About Me

I have been cooking my way through life for over 50 years, beginning with mud pies as a child. I've turned a corner now and feel a Renaissance in my life. Recipes and Random Thoughts is my personal spin in a blog about how to prepare good food and how it prepares you for life. I want to share with you, honest to goodness food punctuated with perspective from the special memories and moments that have marked my journey.

Wednesday, February 15, 2012

"Everyone Needs a Hamburger and French Fries in time of Crisis"

Words of wisdom on my wedding day from my about-to-be husband’s aunt as I waited out the final minutes in the bride’s room.  In the absence of his deceased parent’s, Aunt Jeanne delivered my intended to the church, on time with a Big Mac and fries in his tummy.  She actually said, “If the kiss smells like McDonald’s, that because he needed something in his stomach.  Everyone needs a hamburger and French fries in time of crisis.”  It was an 8 o’clock wedding (this was 1976, and a formal affair) and it wasn’t unusual for folks to get hungry before you got to the reception, much less a 26 year old man in white tie and tails at the altar of a packed church in the smothering heat of June.  It’s funny, I’ve remembered that comment, considering the moment, but it’s certainly come back to me as the truth in the last month.

I’ve had nothing but crisis lately; two parents, of very advanced age in constant, seriously poor health.
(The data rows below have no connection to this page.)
-- ==== Sys2Proof/Machine/Inputs.lean ====
section
/-! DEFINITION. The input conditioner (section 1.1): conditioning, delivery to the owning blocks, INPUT_CLEAR,
INPUT_STATUS. -/

namespace Sys2Proof.Machine

/-! ## Delivery (R1) -/

/-- An activation goes to the owning block (R1). -/
def deliverActivation (i : InputNo) (s : State) : State :=
  match inputRole i with
  | .contact n => contactOpened n s
  | .bolt n => boltChange n s
  | .rex n => rexActivation n s
  | .manual z => manualActivation z s
  | .abort z => abortActivation z s
  | .staff n => staffActivation n s

/-- A release goes to the owning block; the owners of REX, manual and staff inputs ignore it (R1, R24, R78, R132). -/
def deliverRelease (i : InputNo) (s : State) : State :=
  match inputRole i with
  | .contact n => contactClosed n s
  | .bolt n => boltChange n s
  | .abort z => abortRelease z s
  | .rex _ => s
  | .manual _ => s
  | .staff _ => s

/-! ## Conditioning (R3, R4). A zero setting's timer expires as it starts. -/

def setPhase (i : InputNo) (p : Phase) (s : State) : State := s.modInput i fun v => { v with phase := p }

/-- The conditioned state becomes ACTIVE (R3). -/
def activate (i : InputNo) (s : State) : State :=
  deliverActivation i (setPhase i (match inputMode s i with | .follow => .on | .latch => .latched) s)

/-- The conditioned state becomes INACTIVE (R4, R6). -/
def deactivate (i : InputNo) (s : State) : State := deliverRelease i (setPhase i .idle s)

/-- The attempt goes on to validation (R3). -/
def enterValidate (i : InputNo) (s : State) : State :=
  if s.store.inputs[i].validation = 0 then activate i s else setPhase i .validate s

/-- The debounce of an attempt ends: the raw level is sampled (R3). -/
def endDebounceOn (i : InputNo) (s : State) : State := if rawActive s i then enterValidate i s else setPhase i .idle s

/-- An activation attempt begins (R3). -/
def beginAttempt (i : InputNo) (s : State) : State :=
  if s.store.inputs[i].debounce = 0 then endDebounceOn i s else setPhase i .debounceOn s

/-- A release begins (R4). -/
def beginRelease (i : InputNo) (s : State) : State :=
  if s.store.inputs[i].debounce = 0 then deactivate i s else setPhase i .debounceOff s

/-- What a raw level, as it now stands, does in the input's phase (R3, R4, R5). -/
def judgeRaw (i : InputNo) (s : State) : State :=
  match s.inputs[i].phase, rawActive s i with
  | .idle, true => beginAttempt i s
  | .validate, false => setPhase i .idle s
  | .on, false => beginRelease i s
  | .debounceOff, true => setPhase i .on s
  | _, _ => s

/-! ## First values (R8, R92) -/

/-- No attempt is in progress. -/
def Phase.atRest : Phase → Bool
  | .debounceOn => false
  | .validate => false
  | _ => true

/-- The door whose starting phase waits for an input (R92). -/
def waitingDoor (i : InputNo) : Option DoorNo :=
  match inputRole i with
  | .contact n => some n
  | .bolt n => some n
  | _ => none

/-- An input at rest has given its first conditioned value (R8); the door that waits for it may settle (R92). That an
attempt which SET_INPUT ends counts where none follows it, and that one which a new attempt replaces in the same event does
not, is the model's choice (notes/assumptions/15.md). -/
def noteFirst (i : InputNo) (s : State) : State :=
  let s1 := if Phase.atRest s.inputs[i].phase then s.modInput i fun v => { v with first := true } else s
  match waitingDoor i with
  | some n => trySettle n s1
  | none => s1

/-! ## Events (R3, R4) -/

/-- The raw level changes; a level that is as it was is no change (notes/assumptions/21.md). -/
def rawChange (i : InputNo) (level : Level) (s : State) : State :=
  if s.inputs[i].raw = level then s
  else noteFirst i (judgeRaw i (s.modInput i fun v => { v with raw := level }))

/-- The debounce timer expires (R3, R4). -/
def expireDebounce (i : InputNo) (s : State) : State :=
  match s.inputs[i].phase with
  | .debounceOn => noteFirst i (endDebounceOn i s)
  | .debounceOff => noteFirst i (deactivate i s)
  | _ => s

/-- The validation timer expires (R3). -/
def expireValidation (i : InputNo) (s : State) : State :=
  match s.inputs[i].phase with
  | .validate => noteFirst i (activate i s)
  | _ => s

/-! ## Restarting and re-moding (R5, R7) -/

/-- Conditioning in progress is restarted under new settings (R7). -/
def restartConditioning (i : InputNo) (s : State) : State :=
  let back : Phase → Phase := fun p =>
    match p with
    | .debounceOn => .idle
    | .validate => .idle
    | .debounceOff => .on
    | p => p
  noteFirst i (judgeRaw i (s.modInput i fun v => { v with phase := back v.phase }))

/-- A staff channel's mode changes (R5). -/
def changeMode (i : InputNo) (mode : InputMode) (s : State) : State :=
  match mode, s.inputs[i].phase with
  | .follow, .latched => judgeRaw i (setPhase i .on s)
  | .latch, .on => setPhase i .latched s
  | .latch, .debounceOff => setPhase i .latched s
  | _, _ => s

/-! ## Messages (R6, R8) -/

/-- INPUT_CLEAR of one input (R6). -/
def clearInput (i : InputNo) (s : State) : State :=
  if s.inputs[i].phase = .latched ∧ rawActive s i = false then deactivate i s else s

def inputClear (selection : Nat) (s : State) : State :=
  if !selectionOk 48 selection then refuse 0x50 .param s
  else
    let chosen := allInputs.filter fun i => selected selection i
    let s1 := forEach chosen clearInput s
    reply 0x50 .ok (.latched (chosen.filter fun i => decide (s1.inputs[i].phase = .latched))) s1

/-- One input of INPUT_STATUS (R8). -/
def inputReport (s : State) (i : InputNo) : InputReport where
  raw := s.inputs[i].raw
  rawActive := rawActive s i
  active := active s i
  phase := s.inputs[i].phase
  mode := inputMode s i

def inputStatus (s : State) : State := reply 0x51 .ok (.inputs (Vector.ofFn (inputReport s))) s

end Sys2Proof.Machine
end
It’s been a blur of ambulances, emergency rooms, spending the night in a chair by a hospital bed, rehab, nursing homes, and excruciating decisions.  I don’t know how many food critics there are out there but, I now consider myself an expert on hospital and nursing home “cuisine”.  It’s bad, period.  My mother knows how to get what she wants, and has made a point of making acquaintances with whoever is in charge of food in these places and either asks very nicely or pitches a fit to get palatable  food.  Frequently, I sneak in what she and Daddy prefer from outside, even if it isn’t what the doctor ordered.  They’re 90, for crying out loud.

 If there has ever been a time for a hamburger and French fries in my life, this was it. After a grueling few days of hospital duty, my husband suggested we go to Ted’s Montana Grill, a block from the hospital.  The “America’s Cup Hamburger” with cheese and exceptional smoky bacon was balm to the wound.  It was the biggest, juiciest burger I’ve ever eaten.  Like a pilgrim and the grail, it restored my soul and enabled me to go back and face another round of IVs and BPs.

No one will ever convince me a hamburger and French fries aren’t right up there with chicken soup and penicillin.